Проходит некоторое время. Вспыхивает свет. Это пришел помощник инспектора, или, как его называют семинаристы, рачитель. Слово «рачитель» означает «блюститель», и бурсаки окрестили так своего ближайшего и наинеприятнейшего начальника потому, что он блюдец семинарский порядок, а вернее, отравляет им жизнь.
Рачителей трое. Они дежурят по двое суток, а остальное время живут в Москве. У каждого рачителя свой метод.
Долговязый Николай Петрович, Дон-Кихот, – надоедливый мужчина, стремящийся не отступать ни на йоту от буквы казенного устава и семинарских традиций. Но Дон-Кихота легко провести. Он доверчив и наивен. Бурсаки это знают и стараются делать вид, что трепещут перед ним и немедленно выполняют его распоряжения.
Появляется Дон-Кихот в спальне ровно в семь.
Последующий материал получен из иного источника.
-- ==== Sys2Proof/Machine/CmdHall.lean ====
section
/-! DEFINITION. The hall commands (R380, R391, R393, R394, R407, R409, R420, R422, R423, R503). -/
namespace Sys2Proof

/-! ### `hall.barrier` (Table 15.10) -/

/-- A supervisor acts only on entries that its tenant has claimed. -/
def barrierDenied (k : Pkt) (b : Barrier) (claim : Bool) : Bool :=
  if claim then b.owner.isSome && b.owner != some k.tenant else k.space.isSome && b.owner != some k.tenant

/-- An operation on the entry that a packet names. -/
def Chip.barrierOp (c : Chip) (k : Pkt) (claim : Bool) (f : BitVec 12 → Barrier → Chip × Reply) : Chip × Reply :=
  if 4096 ≤ k.n 32 2 then (c, refuse stBadParam)
  else
    let e : BitVec 12 := BitVec.ofNat 12 (k.n 32 2)
    if barrierDenied k (c.barrier e) claim then (c, refuse stDenied) else f e (c.barrier e)

/-- The reply carries the entry. -/
def Chip.barrierReply (c : Chip) (e : BitVec 12) : Chip × Reply := (c, { status := stOk, body := c.barrierBytes e })

def Chip.barrierClaim (c : Chip) (k : Pkt) : Chip × Reply :=
  c.barrierOp k true (fun e b => (c.setBarrier e { b with tenant := k.tenant, claimed := true, st := .idle, generation := 0 }).barrierReply e)

/-- Arm (R394): an instant that has passed releases at once, late. -/
def Chip.barrierArm (c : Chip) (v : Env) (k : Pkt) : Chip × Reply :=
  let t := k.n 40 8
  c.barrierOp k false (fun e b =>
    if v.st == .unset then (c, refuse stAbsent)
    else if nearEnd t then (c, refuse stBadParam)
    else if b.st == .armed then (c, { status := stBusy, hint := usTo v b.instant.toNat })
    else
      let c := c.setBarrier e { b with instant := BitVec.ofNat 64 t, st := .armed, late := false, unlocked := false }
      (if t ≤ v.ns then c.releaseBarrier v e true else c).barrierReply e)

def Chip.barrierDisarm (c : Chip) (k : Pkt) : Chip × Reply :=
  c.barrierOp k false (fun e b => (if b.st == .armed then c.setBarrier e { b with st := .idle } else c).barrierReply e)

/-- Release drops the claim. -/
def Chip.barrierDrop (c : Chip) (k : Pkt) : Chip × Reply :=
  c.barrierOp k false (fun e b =>
    if c.barWaiting e != 0 then (c, busy0) else (c.setBarrier e { b with claimed := false, st := .idle }).barrierReply e)

def Chip.barrierQuery (c : Chip) (k : Pkt) : Chip × Reply := c.barrierOp k false (fun e _ => c.barrierReply e)

/-! ### `hall.sched` (R407, R409, R413) -/

/-- A port's part of a packet: its tables' counts and bytes. -/
structure SchedPart where
  port : PortId
  txCount : Nat
  rxCount : Nat
  tx : List (List Byte)
  rx : List (List Byte)

def Chip.schedPart (c : Chip) (k : Pkt) (p : PortId) : SchedPart :=
  let a := k.n 40 8 + 32 * p.toNat
  let f (i : Nat) : Nat := ofLe (c.aread k.space (a + 8 * i) 8)
  let table (base n : Nat) : List (List Byte) := (List.range (min n 4096)).map (fun i => c.aread k.space (base + 16 * i) 16)
  { port := p, txCount := f 1, rxCount := f 3, tx := table (f 0) (f 1), rx := table (f 2) (f 3) }

def SchedPart.txs (x : SchedPart) : List SchedEntry := x.tx.map SchedEntry.ofBytes
def SchedPart.rxs (x : SchedPart) : List SchedEntry := x.rx.map SchedEntry.ofBytes

/-- The transmit table that a forward's output port will serve: the one loaded with it, else its idle bank's. -/
def Chip.txFor (c : Chip) (parts : List SchedPart) (p : PortId) : List SchedEntry :=
  match parts.find? (fun x => x.port == p) with
  | some x => x.txs
  | none => (c.port p).idle.tx

/-- Table 16.4, R406 or R413 is broken. -/
def Chip.schedBad (c : Chip) (parts : List SchedPart) : Bool :=
  parts.any (fun x => x.tx.any (entryBad true) || x.rx.any (entryBad false) ||
    !pairwiseNone SchedEntry.clash x.txs || !pairwiseNone SchedEntry.clash x.rxs ||
    x.rxs.any (fun e => e.op == 5 && (e.delayBad x.port.toNat || e.forwardMeets (c.txFor parts e.outPort)))) ||
  !pairwiseNone forwardsMeet (parts.flatMap SchedPart.rxs)

/-- A refused load leaves the idle banks of its ports not READY. -/
def Chip.unready (c : Chip) (ps : List PortId) : Chip :=
  ps.foldl (fun (c : Chip) p => c.modPort p (fun (x : Port) => x.setBank (!x.bank) { x.idle with ready := false })) c

/-- `hall.sched`: the loads start, READY of the idle banks clears, and the swap is armed. -/
def Chip.sched (c : Chip) (v : Env) (k : Pkt) : Chip × Option Reply :=
  let ps := portsOf (k.n 32 8)
  let parts := ps.map (c.schedPart k)
  let t := k.n 48 8
  if parts.any (fun x => decide (4096 < x.txCount) || decide (4096 < x.rxCount)) then (c.unready ps, some (refuse stSlotFull))
  else if c.schedBad parts || nearEnd t then (c.unready ps, some (refuse stBadParam))
  else
    let armed := ps.filterMap (fun p => (c.port p).armed)
    if !armed.isEmpty then
      (c, some { status := stBusy, hint := armed.foldl (fun (a : Nat) (x : W64) => max a (usTo v x.toNat)) 0 })
    else
      let c := parts.foldl (fun (c : Chip) x => c.modPort x.port (fun (y : Port) =>
        let load : SchedLoad := { bank := !y.bank, tx := x.txs, rx := x.rxs }
        { y.setBank (!y.bank) { y.idle with ready := false } with
          loads := y.loads ++ [load], armed := some (BitVec.ofNat 64 t) })) c
      (c, if ps.isEmpty then some ok else none)

/-! ### Channels, routes and messages -/

def Chip.channelGroup (c : Chip) (k : Pkt) : Option GroupId :=
  if 4096 ≤ k.n 32 2 then none
  else (c.group (BitVec.ofNat 12 (k.n 32 2))).map (fun _ => BitVec.ofNat 12 (k.n 32 2))

/-- `hall.channel`, seal (R423): 64 sealed channels at most. -/
def Chip.channelSeal (c : Chip) (k : Pkt) : Chip × Reply :=
  match c.channelGroup k with
  | none => (c, refuse stBadParam)
  | some g =>
    if c.sealedGroup g then (c, ok)
    else if 64 ≤ c.coll.channels.length then (c, refuse stCapacity)
    else ({ c with coll := { c.coll with channels := tblSet c.coll.channels g.toNat {} } }, ok)

/-- `hall.channel`, unseal. -/
def Chip.channelUnseal (c : Chip) (k : Pkt) : Chip × Reply :=
  match c.channelGroup k with
  | none => (c, refuse stBadParam)
  | some g => ({ c with coll := { c.coll with channels := tblErase c.coll.channels g.toNat } }, ok)

/-- `hall.route` (R420): the table lies in tier 1. -/
def Chip.routeLoad (c : Chip) (k : Pkt) : Chip × Reply :=
  if tier1End < k.n 32 8 + 1048576 then (c, refuse stBadParam) else ({ c with fab := { c.fab with routes := k.n 32 8 } }, ok)

/-- Messages of a packet wait at some port. -/
def Chip.sendWaits (c : Chip) (id : RingId × W32) : Bool := c.fab.ports.any (fun p => p.2.waiting.any (fun m => m.sender == some id))

/-- `hall.send` (R503): type 0 with this chip as its source; it waits for its slot, or finds no way out. -/
def Chip.hallSend (c : Chip) (v : Env) (k : Pkt) : Chip × Option Reply :=
  let dest := k.n 32 4
  let flood := bitAt (k.n 37 1) 0
  if 2 ^ 20 ≤ dest || 1 < k.n 37 1 then (c, some (refuse stBadParam))
  else
    let payload := openPrefix c.cmd.chip.toNat 0 0 0 0 ++ c.aread k.space (k.n 40 8) 224
    let c1 :=
      if !flood && dest == c.cmd.chip.toNat then c.deliverOpen v 0 (c.openFlit dest (k.n 36 1) flood payload)
      else c.openSend v .manager dest (k.n 36 1) flood payload (some (k.ring, k.index))
    if !flood && dest == c.cmd.chip.toNat then (c1, some ok)
    else if c1.sendWaits (k.ring, k.index) then (c1, none)
    else (c1, some (refuse stAbsent))

/-- `hall.cancel` (R422): a message that still waits is removed, and its packet replies `CANCELLED`. -/
def Chip.hallCancel (c : Chip) (v : Env) (k : Pkt) : Chip × Reply :=
  match c.cmd.waiting.find? (fun x => x.op == 0x0405 && x.ring == k.ring && x.tag == k.n 32 2) with
  | none => (c, refuse stAlreadySent)
  | some x =>
    if !c.sendWaits (x.ring, x.index) then (c, refuse stAlreadySent)
    else
      let ports := tblMap c.fab.ports (fun _ (p : Port) => { p with waiting := p.waiting.filter (fun m => m.sender != some (x.ring, x.index)) })
      (({ c with fab := { c.fab with ports := ports } }).finishWaiting v (fun y => y == x) (refuse stCancelled), ok)

namespace Machine

/-- `hall.time` (R380, R391). -/
def State.hallTime (s : State) (p : PktRef) : State :=
  match s.chip.takePkt p 0x0400 (fun _ => true) with
  | none => s
  | some (k, c) =>
    let cfg : W64 := BitVec.ofNat 64 (k.n 32 8)
    if 127 < bits cfg.toNat 32 8 then { s with chip := c.reply s.env k (refuse stBadParam) }
    else
      let r := (s.htRegs.writeCfg cfg).writePps (BitVec.ofNat 64 (k.n 40 8))
      let n := k.n 48 8
      { s with chip := c.reply s.env k ok, htRegs := r, time := if n == 2 ^ 64 - 1 then s.time else s.time.name r n }

end Machine

end Sys2Proof
end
Сразу включает все лампы и кричит:
– Подъем! Вставайте, братия!
А «братии», ух, как не хочется вставать с теплой постели. Братия знает, что до молитвы и завтрака остается целый час, за который десять раз можно успеть подняться, убрать свою постель, умыться и привести себя в порядок. Значит, можно еще поспать или понежиться в постели. Но Дон-Кихот неумолим. Он подойдет к каждому, потрогает его за плечо, расшевелит, наставит спустить ноги на пол.
Бурсаки знают, что на попечении Дон-Кихота не одна, а целых двенадцать спален. Он должен обойти все. Поэтому они делают вид, что начинают вставать, но стоит только рачителю удалиться, как немедленно гасится свет и бурсаки укладываются досыпать.
Это вызывает ярость и неистовство Дон-Кихота, когда он появляется снова минут через пятнадцать, видит тьму кромешную и слышит дружный храп будущих пастырей.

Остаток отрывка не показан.